Он не испытывал ревности – она для него ничего не значила, – но ее жалкая уловка разбудила все самое упрямое и эгоистичное в нем. Он усмотрел в этом дерзость кого-то, явно находящегося гораздо ниже его самого, и такое нельзя было спускать с рук. Если ей хотелось знать, кому она принадлежит, она это узнает.
В четверть шестого он был на пороге. Долли была одета для прогулки, и он в молчании выслушал ее послание, гласившее: «Ах, я смогу уделить тебе всего лишь час», которое она начала по телефону.
– Надень шляпку, Долли, – сказал он, – мы немного прогуляемся.
Они поднялись от Мэдисон-авеню до Пятой авеню, и за это время рубашка облепила крупную фигуру Энсона, став влажной из-за сильной жары. Он мало говорил, сухо побранил ее и не сказал ни единого слова любви, но еще до того, как они прошли шесть кварталов, она опять была его, извинялась за записку, предлагая отменить встречу с Перри в качестве расплаты, предлагая сделать все что угодно.

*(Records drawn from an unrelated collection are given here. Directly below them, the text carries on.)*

theorem musJoin (d : BitVec 7) (b : BitVec 7) (o : BitVec 7) (l : BitVec 4) : Statement (.musJoin d b o l) :=
  word_ok rfl fun k hk => by
    obtain ⟨h0, h1, h2, h3, h4⟩ := lay11 0xca000000 101 d b o l (by decide) rfl k hk
    rw [at_65 _ h0, dec65, h1, h2, h3, h4]

theorem musOwe (d : BitVec 7) (b : BitVec 7) (o : BitVec 7) (l : BitVec 4) : Statement (.musOwe d b o l) :=
  word_ok rfl fun k hk => by
    obtain ⟨h0, h1, h2, h3, h4⟩ := lay11 0xcc000000 102 d b o l (by decide) rfl k hk
    rw [at_66 _ h0, dec66, h1, h2, h3, h4]

theorem musHold (d : BitVec 7) (b : BitVec 7) (o : BitVec 7) (l : BitVec 4) : Statement (.musHold d b o l) :=
  word_ok rfl fun k hk => by
    obtain ⟨h0, h1, h2, h3, h4⟩ := lay11 0xce000000 103 d b o l (by decide) rfl k hk
    rw [at_67 _ h0, dec67, h1, h2, h3, h4]

theorem tdef (d : BitVec 7) (t : BitVec 6) (l : BitVec 4) : Statement (.tdef d t l) :=
  word_ok rfl fun k hk => by
    obtain ⟨h0, h1, h2, h3, h4⟩ := lay21 0xd0000000 104 d t l (by decide) rfl k hk
    rw [at_68 _ h0, dec68, h1, h2, h3]
    exact needZero_ok h4

theorem town (d : BitVec 7) (a : BitVec 7) (l : BitVec 4) : Statement (.town d a l) :=
  word_ok rfl fun k hk => by
    obtain ⟨h0, h1, h2, h3, h4, h5⟩ := lay19 0xd2000000 105 0 d a l (by decide) (by decide) rfl k hk
    rw [at_69 _ h0, dec69, h1, h2, h3, h4]
    exact needZero_ok h5

theorem twait (a : BitVec 7) (l : BitVec 4) : Statement (.twait a l) :=
  word_ok rfl fun k hk => by
    obtain ⟨h0, h1, h2, h3, h4⟩ := lay22 0xd2000001 105 1 a l (by decide) (by decide) rfl k hk
    rw [at_69 _ h0, dec69, h1, h2, h3]
    exact needZero_ok h4

theorem tgive (a : BitVec 7) (l : BitVec 4) : Statement (.tgive a l) :=
  word_ok rfl fun k hk => by
    obtain ⟨h0, h1, h2, h3, h4⟩ := lay22 0xd2000002 105 2 a l (by decide) (by decide) rfl k hk
    rw [at_69 _ h0, dec69, h1, h2, h3]
    exact needZero_ok h4

theorem cpy (d : BitVec 7) (c : BitVec 3) (l : BitVec 4) : Statement (.cpy d c l) :=
  word_ok rfl fun k hk => by
    obtain ⟨h0, h1, h2, h3, h4⟩ := lay23 0xd4000000 106 d c l (by decide) rfl k hk
    rw [at_6A _ h0, dec6A, h1, h2, h3]
    exact needZero_ok h4

theorem cpyg (d : BitVec 7) (i : BitVec 7) (c : BitVec 3) (l : BitVec 4) : Statement (.cpyg d i c l) :=
  word_ok rfl fun k hk => by
    obtain ⟨h0, h1, h2, h3, h4, h5⟩ := lay24 0xd6000000 107 d i c l (by decide) rfl k hk
    rw [at_6B _ h0, dec6B, h1, h2, h3, h4]
    exact needZero_ok h5

theorem cpyc (d : BitVec 7) (c : BitVec 3) (l : BitVec 4) : Statement (.cpyc d c l) :=
  word_ok rfl fun k hk => by
    obtain ⟨h0, h1, h2, h3, h4⟩ := lay23 0xd8000000 108 d c l (by decide) rfl k hk
    rw [at_6C _ h0, dec6C, h1, h2, h3]
    exact needZero_ok h4

theorem rdwp (d : BitVec 7) (a : BitVec 7) (l : BitVec 4) : Statement (.rdwp d a l) :=
  word_ok rfl fun k hk => by
    obtain ⟨h0, h1, h2, h3, h4, h5⟩ := lay19 0xda000000 109 0 d a l (by decide) (by decide) rfl k hk
    rw [at_6D _ h0, dec6D, h1, h2, h3, h4]
    exact needZero_ok h5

Она думала, что он пришел потому, что начинал влюбляться в нее.
«Мне жарко, – сказал он, когда они дошли до 71-й улицы. – Я в зимней одежде. Если я ненадолго зайду в дом и переоденусь, ты сможешь подождать меня внизу? Это займет всего минуту».
Она была счастлива, признание в том, что ему жарко, вообще любой физической факт о нем приводил ее в дрожь. Когда они подошли к обитой железом двери и Энсон вынул ключ, она испытала восторг.
Внизу было темно, и, после того как он поднялся в лифте, Долли подняла занавеску и посмотрела через плотный тюль на дома напротив. Она услышала, как остановился лифт, и, намереваясь немного подразнить его, нажала кнопку и вызвала его вниз. Затем, следуя неосознанному импульсу, она вошла в лифт и поехала на этаж, который должен был быть его.
– Энсон, – позвала она, слегка посмеиваясь.
– Одну минуту… – ответил он откуда-то из спальни. И затем после небольшой паузы. – Теперь ты можешь войти.
Он переоделся и застегивал жилет.
– Это моя комната, – сказал он приветливо. – Как она тебе нравится?
В ее поле зрения попала фотография Паулы на стене, и она уставилась на нее с восхищением, совсем как Паула когда-то рассматривала детские фотографии Энсона пять лет назад. Она кое-что знала о Пауле – какие-то фрагменты, которые она по частям вытянула из Энсона.
Внезапно она подошла к Энсону и подняла руки. Они обнялись. За окном уже сгущались мягкие искусственные сумерки, хотя солнце еще ярко отражалось от крыш домов. Через полчаса в комнате будет совершенно темно. Непредвиденная возможность захватила их, лишила обоих дыхания, и они теснее придвинулись друг к другу. Это было величественно и неизбежно. Все еще держа друг друга в объятьях, они подняли головы, и их взгляды встретились на портрете Паулы, глядящей на них со стены.
Неожиданно Энсон убрал руки и, сев за стол, попытался открыть ящик, используя связку ключей.
– Хочешь выпить? – спросил он грубовато.
– Нет, Энсон.
Он налил себе полстакана виски, проглотил его и затем открыл дверь в холл.
– Пошли, – сказал он.
Долли колебалась.
– Энсон, я поеду с тобой сегодня за город, после всего этого. Ты ведь понимаешь, правда?
– Конечно, – коротко ответил он.
В машине Долли они доехали до Лонг-Айленда, чувствуя себя ближе друг другу, чем когда-либо. Они знали, что должно случиться, и лицо Паулы не должно напоминать о том, чего им не хватало, но, когда они оказались одни этой тихой жаркой ночью на Лонг-Айленде, им было уже все равно.